Before beginning this activity, visit the Sounds of the World's Animals site and browse through the information for several animals. Notice that there is no one way to spell or say the sounds that animals make. Nor is there a single correct way to spell or say the sounds of machines or people. As your child writes down sound words, don't worry about "right" and "wrong" spellings or pronunciations.


Discussing Sound Words

  1. Read Mr. Brown Can MOO! Can You? to the child. Allow time for discussion of the book and to answer any questions students have. Note that you can read the book several days before you discuss sound words together if you like.
  2. Once you've read and discussed the book and marked it on the I'm a Reading Star Chart, explain that you're going to read the book again and look for examples of sound words.
  3. Hold the book so that the child can see the page, and read the first page of Mr.
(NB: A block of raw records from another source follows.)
/-- A level is free when no bank in service holds it. -/
theorem inServiceLevels_contains_eq_false (banks : List (Option Scan)) (level : Nat) :
    (inServiceLevels banks).contains level = false ↔ ∀ sc, some sc ∈ banks → sc.request.level ≠ level := by
  rw [← Bool.not_eq_true, inServiceLevels_contains]
  exact ⟨fun h sc listed same => h ⟨sc, listed, same⟩, fun h ⟨sc, listed, same⟩ => h sc listed same⟩

theorem Request.ripe_iff (horizon : Option Nat) (r : Request) :
    r.ripe horizon = true ↔ ∃ h, horizon = some h ∧ r.refTick + r.settleLag < h := by
  cases horizon <;> simp [Request.ripe]

theorem eligible_iff (c : Chip) (r : Request) :
    eligible c r = true ↔ (∃ h, c.lki.horizon = some h ∧ r.refTick + r.settleLag < h) ∧
      ∀ sc, some sc ∈ c.sce.banks → sc.request.level ≠ r.level := by
  rw [eligible, Bool.and_eq_true_iff, Request.ripe_iff, Bool.not_eq_true', inServiceLevels_contains_eq_false]

/-! ## The first request of the highest level (R84) -/

theorem highestRequest_eq_none (l : List Request) : highestRequest l = none ↔ l = [] := by
  cases l with
  | nil => exact iff_of_true rfl rfl
  | cons r rest =>
    rw [highestRequest]
    split
    · simp
    · split <;> simp

/-- A request stands first of the highest level among those of a list that satisfy a condition: higher than those
before it, no lower than those after it. -/
def FirstHighest (p : Request → Bool) (r : Request) (l : List Request) : Prop :=
  ∃ before after, l = before ++ r :: after ∧ p r = true ∧ (∀ x ∈ before, p x = true → r.level < x.level) ∧
    ∀ x ∈ after, p x = true → r.level ≤ x.level

/-- The highest of a list is no lower than any that satisfies the condition. -/
theorem FirstHighest.le {p : Request → Bool} {r : Request} {l : List Request} (h : FirstHighest p r l) (x : Request)
    (listed : x ∈ l) (candidate : p x = true) : r.level ≤ x.level := by
  obtain ⟨before, after, rfl, -, first, rest⟩ := h
  rcases List.mem_append.mp listed with earlier | later
  · exact Nat.le_of_lt (first x earlier candidate)
  · rcases List.mem_cons.mp later with rfl | later
    · exact Nat.le_refl _
    · exact rest x later candidate

/-- A request before that is lower, or no candidate, leaves the highest. -/
theorem FirstHighest.cons {p : Request → Bool} {r : Request} {l : List Request} (h : FirstHighest p r l) (x : Request)
    (lower : p x = true → r.level < x.level) : FirstHighest p r (x :: l) := by
  obtain ⟨before, after, rfl, candidate, first, rest⟩ := h
  exact ⟨x :: before, after, rfl, candidate, List.forall_mem_cons.mpr ⟨lower, first⟩, rest⟩

/-- A candidate before that none of the others is higher than is the highest. -/
theorem FirstHighest.head {p : Request → Bool} {x : Request} {l : List Request} (candidate : p x = true)
    (highest : ∀ y ∈ l, p y = true → x.level ≤ y.level) : FirstHighest p x (x :: l) :=
  ⟨[], l, rfl, candidate, by simp, highest⟩

/-- The search finds the first candidate of the highest level. -/
theorem highestRequest_filter (p : Request → Bool) (r : Request) (l : List Request)
    (found : highestRequest (l.filter p) = some r) : FirstHighest p r l := by
  induction l generalizing r with
  | nil => cases found
  | cons x rest ih =>
    rw [List.filter_cons] at found
    split at found
    case isFalse no => exact (ih r found).cons x fun candidate => absurd candidate no
    case isTrue candidate =>
      rw [highestRequest] at found
      split at found
      case h_1 none =>
        obtain rfl : x = r := Option.some.inj found
        have alone : ∀ y ∈ rest, ¬ p y = true := List.filter_eq_nil_iff.mp ((highestRequest_eq_none _).mp none)
        exact .head candidate fun y listed other => absurd other (alone y listed)
      case h_2 w best =>
        have highest := ih w best
        split at found
        case isTrue lower =>
          obtain rfl : w = r := Option.some.inj found
          exact highest.cons x fun _ => lower
        case isFalse notLower =>
          obtain rfl : x = r := Option.some.inj found
          exact .head candidate fun y listed other => Nat.le_trans (Nat.not_lt.mp notLower) (highest.le y listed other)

/-! ## The highest PARKED bank (R84) -/

/-- Every bank of a list that is in service is RUNNING. -/
def NoneParked (banks : List (Option Scan)) : Prop := ∀ sc, some sc ∈ banks → sc.running = true

/-- No PARKED bank of a list is higher than a level. -/
def ParkedFrom (level : Nat) (banks : List (Option Scan)) : Prop :=
  ∀ sc, some sc ∈ banks → sc.running = false → level ≤ sc.request.level

theorem noneParked_cons_some (sc : Scan) (rest : List (Option Scan)) :
    NoneParked (some sc :: rest) ↔ sc.running = true ∧ NoneParked rest := by
  simp [NoneParked, or_imp, forall_and]

theorem parkedFrom_cons_some (level : Nat) (sc : Scan) (rest : List (Option Scan)) :
    ParkedFrom level (some sc :: rest) ↔
      (sc.running = false → level ≤ sc.request.level) ∧ ParkedFrom level rest := by
  simp [ParkedFrom, or_imp, forall_and]

/-- The search finds no bank exactly when none is PARKED. -/
theorem highestParked_eq_none (i : Nat) (banks : List (Option Scan)) :
    highestParked i banks = none ↔ NoneParked banks := by
  induction banks generalizing i with
  | nil => simp [highestParked, NoneParked]
  | cons b rest ih =>
    cases b with
    | none => simpa [highestParked, NoneParked] using ih (i + 1)
    | some sc =>
      rw [noneParked_cons_some, ← ih (i + 1), highestParked]
      split
      case h_1 none => cases sc.running <;> simp [none]
      case h_2 best => rw [best]; split <;> simp

theorem ParkedFrom.mono {low high : Nat} {banks : List (Option Scan)} (h : ParkedFrom high banks) (le : low ≤ high) :
    ParkedFrom low banks := fun sc listed parked => Nat.le_trans le (h sc listed parked)

theorem NoneParked.parkedFrom {banks : List (Option Scan)} (h : NoneParked banks) (level : Nat) :
    ParkedFrom level banks := fun sc listed parked => absurd (h sc listed) (by simp [parked])

/-- The search finds a PARKED bank that no PARKED bank is higher than. -/
theorem highestParked_eq_some (i j : Nat) (w : Scan) (banks : List (Option Scan))
    (found : highestParked i banks = some (j, w)) :
    (∃ n, j = i + n ∧ banks[n]? = some (some w)) ∧ w.running = false ∧ ParkedFrom w.request.level banks := by
  induction banks generalizing i j w with
  | nil => cases found
  | cons b rest ih =>
    cases b with
    | none =>
      obtain ⟨⟨n, rfl, at_n⟩, parked, highest⟩ := ih (i + 1) j w found
      exact ⟨⟨n + 1, by omega, at_n⟩, parked, by simpa [ParkedFrom] using highest⟩
    | some sc =>
      simp only [parkedFrom_cons_some]
      rw [highestParked] at found
      split at found
      case h_1 none =>
        split at found
        case isTrue => cases found
        case isFalse parked =>
          cases found
          have rest := ((highestParked_eq_none (i + 1) rest).mp none).parkedFrom w.request.level
          exact ⟨⟨0, rfl, rfl⟩, by simpa using parked, fun _ => Nat.le_refl _, rest⟩
      case h_2 k best found_best =>
        obtain ⟨⟨n, rfl, at_n⟩, parked, highest⟩ := ih (i + 1) k best found_best
        split at found
        case isTrue kept =>
          cases found
          have lower : sc.running = false → w.request.level ≤ sc.request.level := by
            intro stopped
            simp only [stopped, Bool.false_or, decide_eq_true_eq] at kept
            exact Nat.le_of_lt kept
          exact ⟨⟨n + 1, by omega, at_n⟩, parked, lower, highest⟩
        case isFalse taken =>
          cases found
          obtain ⟨stopped, notLower⟩ : w.running = false ∧ w.request.level ≤ best.request.level := by
            simpa using taken
          exact ⟨⟨0, rfl, rfl⟩, stopped, fun _ => Nat.le_refl _, highest.mono notLower⟩
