-- ==== Sys2Proof/Config.lean ====
section
/-! DEFINITION. What the spec leaves to an implementation or to an outside standard: constants without a body, so that no
proof can see a value of them (log entries 2, 3 and 4). -/

namespace Sys2Proof.Config

/-- Which of the results that the bound of an operation allows (R171, R172, R173, R178, R548) the hardware gives. The first
argument names the operation, the list its operands: R144 makes the choice depend on nothing else (log entry 2). -/
opaque boundChoice : Nat → List Nat → Nat

/-- The bytes that SHAKE256 gives for a message (FIPS 202), at the stated length (log entry 3). -/
opaque shake256 : List Byte → Nat → List Byte

/-- SLH-DSA-SHAKE-256s verification of a message under a key (FIPS 205): key, message, signature (log entry 3). -/
opaque slhVerify : List Byte → List Byte → List Byte → Bool

/-- The SLH-DSA-SHAKE-256s signature of a message by the device's key of the given number (log entry 3). -/
opaque slhSign : Nat → List Byte → List Byte

/-- ML-KEM-1024 with the device's KEM key: the shared secret that a ciphertext decapsulates to (FIPS 203, log entry 3). -/
opaque mlkemDecaps : List Byte → List Byte

/-- ML-KEM-1024 encapsulation to a key under randomness: the ciphertext of 1,568 bytes and the shared secret of 32 (FIPS 203, log
entry 3). -/
opaque mlkemEncaps : List Byte → List Byte → List Byte × List Byte

/-- The encapsulation key of the device's KEM key pair, ek_s (R421, log entry 4). -/
opaque kemKey : List Byte

/-- AES-256-GCM: key, nonce, associated data, plaintext; the ciphertext followed by its tag (log entry 3). -/
opaque gcmSeal : List Byte → List Byte → List Byte → List Byte → List Byte

/-- The output of the RTU's entropy source for its n-th request (log entry 4). -/
opaque entropy : Nat → List Byte

/-- A free value: the spec leaves it undefined, and the machine goes on (log entry 4). The argument is a count that the
step takes from State.free and advances. -/
opaque freeValue : Nat → Nat

/-- A value that only the hardware's device or a figure outside the spec can give (a measured voltage, a sensor, a
certificate byte), named by a kind and a place (log entry 4). -/
opaque deviceValue : Nat → Nat → Nat

/-- The public key of the device identity key (R481, log entry 4). -/
opaque identityKey : List Byte

/-- The public key that an X.509 v3 certificate certifies (R481, log entry 3). -/
opaque certifiedKey : List Byte → List Byte

/-- The set of a memory-side cache half, below 32,768, in which a line may lie: the spec gives the number of sets and no
index function (R197, log entry 7). -/
opaque cacheSet : Nat → Nat

end Sys2Proof.Config
end

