-- ==== Sys2Proof/Machine/Fields.lean ====
section
/-! DEFINITION. The fields of the register pages: offset within the page, highest and lowest bit, and the event bit
numbers, as the register tables of the chapters give them (R51 to R68, R69, R71, R77, R102 to R108, R180, R181, R194,
R201, R205, R217, R232, R245, R246, R277, R304, R332, R333, R360, R386, R409, R412, R441 to R444, R465, R495, R520 to
R524; events R105, R184, R195, R201, R205, R218, R247, R280, R305, R335, R362, R388, R414, R441 to R444, R466, R497,
R522 to R524). Of an array of registers the field names element 0. -/

namespace Sys2Proof.Machine.F

/-- A field at an offset of a page. -/
def mk (off hi lo : Nat) : Fld := ⟨off, hi, lo⟩
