/-- A NOTICE awaiting acknowledgement (R377): its home, its stage group and its packet. -/
structure Notice where
  home : Nat
  grp : SGroup
  pkt : Pkt
  deriving DecidableEq, Repr

/-- A request that has been answered, with its status and payload, on its way to the engine that asked. -/
structure Done where
  req : Req
  st : Status
  data : List Byte
  deriving DecidableEq, Repr

/-- A request that its home holds (R373, R378): the link it came on, the request, whether it waits for a weight page (R373), and the time of
its arrival or of its last HOLD (R370). -/
structure Held where
  inl : Option Nat
  pkt : Pkt
  gen : Bool
  at_ : Nat
  deriving DecidableEq, Repr

/-- The fabric transaction layer (R364 to R405): outstanding requests, requests waiting for a tag slot, incarnations by engine
and slot, the commit buffer, the highest RUN staged and the last four tombstones by (source, tile group), requests held at
this home with the link they came on, combining windows, hot-line queues (half, line), staged requests acknowledged to
this package by (tile group, home), NOTICEs awaiting acknowledgement, answers on their way to the engines, stage groups
that an error in the commit buffer discarded (R453), the links and lines for which credits are withheld (R381), and the time of the last
staged request of each stage group (R379). -/
structure FabSt where
  reqs : List Req
  wait : List Req
  incs : List (Nat × Nat)
  cb : List CbEnt
  runs : List (SGroup)
  tombs : List ((Nat × Nat) × List (Nat × Nat))
  held : List Held
  windows : List Window
  hot : List (Nat × Nat)
  acked : List ((Nat × Nat) × Nat)
  notices : List Notice
  done : List Done
  bad : List SGroup
  stalled : List (Nat × Nat)
  stagedAt : List (SGroup × Nat)
  deriving DecidableEq, Repr

/-- A use of a layer by Updraft (R225 to R230): step, layer, mode and generation, whether it is armed or released, the status that a fill
of it failed with, whether its step has committed, the fill entries still to land, and those read again once. -/
structure Use where
  step : Nat
  layer : Nat
  mode : Nat
  gen : Nat
  armed : Bool
  released : Bool
  failed : Option Status
  todo : List Nat
  retried : List Nat
  committed : Bool
  deriving DecidableEq, Repr

/-- Updraft of a tile group (R219 to R244): its uses in order, the bad-range list, the chunks of a load still to request, those
in flight (chunk, message id, time of the request), the failed tries by chunk, the CRC-32C of each staged chunk's output, the
chunks of a swap copy still to do, those read again once, the one the copy is stuck on, the members whose SWAP_READY is awaited,
those whose SWAP_READY came before the switch here, the LAYOUT_ID of the current generation, the pages claimed by a load, the SVN of the
current and of the staged manifest, and whether a manifest that failed at a restart keeps the group from opening steps (R487). -/
structure UdSt where
  uses : List Use
  bad : List (Nat × Nat)
  todo : List Nat
  flight : List (Nat × Nat × Nat)
  tries : List (Nat × Nat)
  crcs : List (Nat × Nat)
  copy : List Nat
  again : List Nat
  stuck : Option Nat
  awaited : List Nat
  early : List Nat
  layout : Nat
  claimed : List Nat
  svn : Nat
  svnNext : Nat
  barred : Bool
  deriving DecidableEq, Repr
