/-- The output bytes of a row of a VEC command, and how many results are NaN. -/
def State.vecRowOut (s : State) (pos d row : Nat) : List Byte × Nat :=
  let op := dOp d
  let ti := dfld d 16 0 4
  let to_ := dfld d 16 4 4
  let n := dfld d 20 0 32
  let pit := dfld d 40 0 32
  let i0 := dfld d 44 0 32
  let rowA (b es : Nat) : Nat := scr pos (dfld d b 0 32 + row * pit * es)
  let el (b i : Nat) : Fv := s.elem ti (rowA b (esz ti)) i
  let vec (b : Nat) : List Fv := (List.range n).map fun i => s.elem ti (scr pos (dfld d b 0 32)) i
  let xs (b : Nat) : List Fv := (List.range n).map (el b)
  let fin (l : List (List Byte × Bool)) : List Byte × Nat := (l.flatMap (·.1), (l.filter (·.2)).length)
  match op with
  | 0x04 => fin ((rmsRow (xs 24) (vec 28) (fp32 i0)).map (codeOut to_))
  | 0x05 => fin ((layerRow (xs 24) (vec 28) (vec 32) (fp32 i0)).map (codeOut to_))
  | 0x06 => fin ((scaledSoft op (xs 24) (fp32 i0)).map (codeOut to_))
  | 0x09 => fin ((ropeRow (xs 24) (s.ld (scr pos (dfld d 28 0 32 + 4 * row)) 4) i0).map (codeOut to_))
  | 0x10 => fin [codeOut to_ (rowTree ((xs 24).map toFp32))]
  | 0x11 => fin [codeOut to_ (rowMax ((xs 24).map toFp32))]
  | _ => fin ((List.range n).map fun i =>
      vecElem op to_ (el 24 i) (if [0, 1, 2, 7].contains op then el 28 i else .zero) (if op = 2 then el 32 i else .zero) i0 (dfld d 48 0 32))

/-- The input ranges of a row of a VEC command in its leaf. -/
def vecInputs (d row : Nat) : List (Nat × Nat) :=
  let op := dOp d
  let es := esz (dfld d 16 0 4)
  let n := dfld d 20 0 32
  let pit := dfld d 40 0 32
  let rw (b : Nat) : Nat × Nat := (dfld d b 0 32 + row * pit * es, n * es)
  rw 24 :: (if [0, 1, 2, 7, 0x20].contains op then [rw 28] else []) ++ (if op = 2 then [rw 32] else [])
    ++ (if op = 4 || op = 5 then [(dfld d 28 0 32, n * es)] else []) ++ (if op = 5 then [(dfld d 32 0 32, n * es)] else [])
    ++ (if op = 9 then [(dfld d 28 0 32 + 4 * row, 4)] else [])
    ++ (if op = 0x20 then [(dfld d 32 0 32 + row * pit * 8, n * 8), (dfld d 56 0 32, 32)] else [])

/-- The output ranges of a row of a VEC command in its leaf: the row, and the moments of ADAMW. ROWSUM and ROWMAX put the value of row r at
DST + r × its size: the model's choice (log entry 178). -/
def vecOuts (d row : Nat) : List (Nat × Nat) :=
  let op := dOp d
  let eo := esz (dfld d 16 4 4)
  let n := dfld d 20 0 32
  let pit := dfld d 40 0 32
  if op = 0x10 || op = 0x11 then [(dfld d 36 0 32 + row * eo, eo)]
  else (dfld d 36 0 32 + row * pit * eo, n * eo) :: (if op = 0x20 then [(dfld d 32 0 32 + row * pit * 8, n * 8)] else [])
/-- The rows of a command with the ranges that `f` gives for each. -/
def State.rowRanges (s : State) (p n : Nat) (f : Nat → List (Nat × Nat)) : List ORange :=
  (s.rowsAt p n).flatMap fun (pos, row) => (f row).map fun x => (pos, x.1, x.2)

/-- What a row of a VEC command writes, ADAMW's NaN results being its parameters that are NaN and not its moments (DESIGN CHOICE, log entry
201): the bytes for each of its output ranges, and how many results are NaN. -/
def State.vecRowPuts (s : State) (pos d row : Nat) : List (List Byte) × Nat :=
  if dOp d = 0x20 then
    let ti := dfld d 16 0 4
    let pit := dfld d 40 0 32
    let h := (List.range 6).map fun k => fp32 (s.ld (scr pos (dfld d 56 0 32 + 4 * k)) 4)
    let rs := (List.range (dfld d 20 0 32)).map fun e =>
      let mo := scr pos (dfld d 32 0 32 + row * pit * 8 + 8 * e)
      adamElem (s.elem32 ti (scr pos (dfld d 24 0 32 + row * pit * esz ti)) e) (s.elem32 ti (scr pos (dfld d 28 0 32 + row * pit * esz ti)) e)
        (s.ld mo 4) (s.ld (mo + 4) 4) h
    ([rs.flatMap fun x => plainBytes (dfld d 16 4 4) x.2.2, rs.flatMap fun x => leBytes 4 x.1 ++ leBytes 4 x.2.1],
     (rs.filter fun x => (fp32 x.2.2).isNan).length)
  else let (bs, k) := s.vecRowOut pos d row; ([bs], k)

/-- The outputs of a VEC operation but TOPK, on the rows of every leaf (R101, R128); ADAMW updates the parameters, and the two moments of each
element, in place. -/
def State.vecMade (s0 : State) (p d : Nat) : Made :=
  let each := s0.rowsAt p (dfld d 18 0 16)
  let (t, bad, nan, segs) := each.foldl (fun acc (pos, row) =>
    let (bss, k) := s0.vecRowPuts pos d row
    let tys := [dfld d 16 4 4, 0]
    ((vecOuts d row).zip bss).zipIdx.foldl (fun acc (((off, len), bs), j) =>
      let (u, b) := acc.1.putOut (scr pos off) bs
      (u, acc.2.1 || b, acc.2.2.1, acc.2.2.2 ++ [(pos, off, len / esz (nth 0 tys j), 5 + nth 0 tys j)])) (acc.1, acc.2.1, acc.2.2.1 + k, acc.2.2.2))
    ((s0, false, 0, []) : State × Bool × Nat × List Seg)
  { s := t, bad := bad, r0 := each.length, r1 := nan, segs := segs }
/-- What a VEC operation but TOPK reads. -/
def State.vecReads (s : State) (p d : Nat) : List ORange := s.rowRanges p (dfld d 18 0 16) (vecInputs d)
/-- Every VEC operation but TOPK (R128). -/
def State.vecWork (s : State) (p : Nat) (r : Run) : State :=
  if s.poisonIn (s.vecReads p r.d) then s.finishPoison p r (s.rowRanges p (dfld r.d 18 0 16) (vecOuts r.d)) else (s.vecMade p r.d).finish p r

/-- The bytes of a scaled line row from its blocks: data, scales, zero reserved bytes, unused blocks zero (R149, R153, R161). -/
def lineRow (f : Fmt) (bs : List (Nat × List Nat)) : List Byte :=
  let per := perLine f / 32
  let lines := (bs.length + per - 1) / per
  (List.range lines).flatMap fun l =>
    let blk (j : Nat) : Nat × List Nat := nth (0, List.replicate 32 0) bs (l * per + j)
    let data := (List.range per).flatMap fun j =>
      if f.is4 then (List.range 16).map fun i => BitVec.ofNat 8 (nth 0 (blk j).2 (2 * i) + 16 * nth 0 (blk j).2 (2 * i + 1))
      else (List.range 32).map fun i => BitVec.ofNat 8 (nth 0 (blk j).2 i)
    data ++ ((List.range 16).map fun j => if j < per then BitVec.ofNat 8 (blk j).1 else 0)

/-- QUANT of one row (R157): its blocks, the saturated and the NaN blocks, and whether a table byte of 0xFF was met. -/
def State.quantRow (s : State) (pos d row : Nat) : List (Nat × List Nat) × Nat × Nat × Bool :=
  let f := (fmtOf (dfld d 16 0 4)).getD .fp4
  let pl := dfld d 16 4 4
  let n := dfld d 20 0 32
  let a := scr pos (dfld d 24 0 32 + row * dfld d 32 0 32)
  (List.range (n / 32)).foldl (fun acc j =>
    let xs := (List.range 32).map fun i => s.elem pl a (32 * j + i)
    let tab := if dfld d 17 2 2 = 2 then (s.byte (scr pos (dfld d 48 0 32 + row * (n / 32) + j))).toNat else 0
    match quantBlock f (dfld d 17 2 2) (dfld d 17 0 2) (dfld d 40 0 32) row (32 * j) (fp32 (dfld d 44 0 32)).num tab xs with
    | .nanBlk => (acc.1 ++ [(0xFF, List.replicate 32 0)], acc.2.1, acc.2.2.1 + 1, acc.2.2.2)
    | .zeroBlk => (acc.1 ++ [(0, List.replicate 32 0)], acc.2)
    | .blk sc cs sat => (acc.1 ++ [(sc, cs)], acc.2.1 + (if sat then 1 else 0), acc.2.2)
    | .badTable => (acc.1, acc.2.1, acc.2.2.1, true)) ([], 0, 0, false)

/-- The output range of a row of a QNT command in its leaf. -/
def qntOut (d row : Nat) : List (Nat × Nat) :=
  let f := (fmtOf (dfld d 16 0 4)).getD .fp4
  let n := dfld d 20 0 32
  [(dfld d 28 0 32 + row * dfld d 36 0 32, if dOp d = 0 then rowBytes f n else n * esz (dfld d 16 4 4))]
/-- What a row of a QNT command reads: the source, but for the unused rest of a last line (R162), and its scale table bytes. -/
def qntInputs (d row : Nat) : List (Nat × Nat) :=
  let f := (fmtOf (dfld d 16 0 4)).getD .fp4
  let n := dfld d 20 0 32
  let a := dfld d 24 0 32 + row * dfld d 32 0 32
  if dOp d = 0 then (a, n * esz (dfld d 16 4 4)) :: (if dfld d 17 2 2 = 2 then [(dfld d 48 0 32 + row * (n / 32), n / 32)] else [])
  else (rowParts f 0 (n / 32)).map fun x => (a + x.1, x.2)
/-- RESULT1 of a QNT command (R121): the two counts of each leaf, in 16 bits each. A count stops at 0xFFFF, and a gang's record sums those
of its leaves: the model's choice (log entry 175). `cs` gives the counts row by row. -/
def qntCounts (cs : List (Nat × Nat × Nat)) : Nat :=
  let leaf (pos : Nat) : Nat :=
    let mine := cs.filter fun c => c.1 == pos
    min (mine.map (·.2.1)).sum 0xFFFF + min (mine.map (·.2.2)).sum 0xFFFF * 2 ^ 16
  sat32 (((cs.map (·.1)).eraseDups.map leaf).sum)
Brown Can MOO! Can You?
  4. Point out the sound words on the first page as you read. Encourage the child to repeat the sound words with you.
  5. As you read the book, ask the child to help you find the sound words. Read them aloud together.
  6. Once you've read through the book, read through the List of Sound Words together. Encourage the child to identify people, animals, or other things that make each sound. Emphasize that there is no one correct answer. In fact, the same sound word might describe sounds made by several different things.
  7. Ask the child to think about sounds wherever you are and add any new sound words to the list. For instance, you might think about these sounds to get started:
    • Does the fan or air conditioner make a noise?
    • What about the sound when you open a window or door?
    • Is there a sound when you drag a chair across the floor?

Taking a Sound Hike

  1. Once you've explored sound words together, head out on a sound hike together. You might explore a building, the yard outside, a near-by park, a store, or even the library... any place that you'd like to go together. If you're unable to take a sound hike (or if you'd like to do a practice hike at the computer before heading outside), use this ReadWriteThink video sound hike.
  2. Take along a pen or pencil and paper. A clipboard or something sturdy to write on is also a good idea. The List of Sound Words may also be useful. If desired, carry an audio recorder (like a tape recorder or an iPod with microphone) along, and record any sounds you hear so that you can replay them later.
  3. As you explore the area you've chosen, listen for specific sounds. When you hear something particular interesting, stop and record the information. With the child, write down what you heard and sound words that described the sound. Here are some examples to demonstrate the details the child should record:
    What You Heard Sound Words
    Barn Owl hoo hoo
    Thunder BOOM
    Fountain at the Park gurgle, gurgle
  4. At the end of your hike, review the list of words together. Encourage the child to read the sound words to you. Add or change information on the list if the child wants to revise the details.
  5. If desired, reread Mr. Brown Can MOO! Can You? (or the sound book you have chosen) and look for sound words in the book that are similar to those you found together on the sound hike.
  6. Save the list of sounds for the next activity.

Composing a Sound Book

  1. Review the list of words you gathered during your sound hike. As in earlier sessions, encourage the child to read the sound words to you.
  2. Ask the child to help you write your own book, using the sound words from your hike.
  3. Point out the structure used in Mr. Brown Can MOO! Can You? by reading several pages that show some of the repeating structures from the book:

    • He can go like (the thing that made the sound) (sound words).
    • He can go like (the thing that made the sound) He can go (sound words).
  4. Choose a new title. Begin with either the child's name or a word referring to both of you. Ask the child to choose a sound word from the hike for the title. The child might choose the favorite sound, an important sound, or simply the first sound from the hike.
  5. Move on to the body of the book. The child can choose favorite sounds from the hike and make pages for each sound. Use the sentences from Mr. Brown Can MOO! Can You? as the basic pattern for the pages.
  6. Have the child decorate the pages with drawings using crayons, markers, colored pencils, or other art supplies.
  7. Don't forget to make front and back covers for the book as well!
  8. Once the book is complete, staple the pages to create a binding.
  9. Place the book with other books that the child reads. Reread the result of your sound hike whenever the child wants to revisit the sounds.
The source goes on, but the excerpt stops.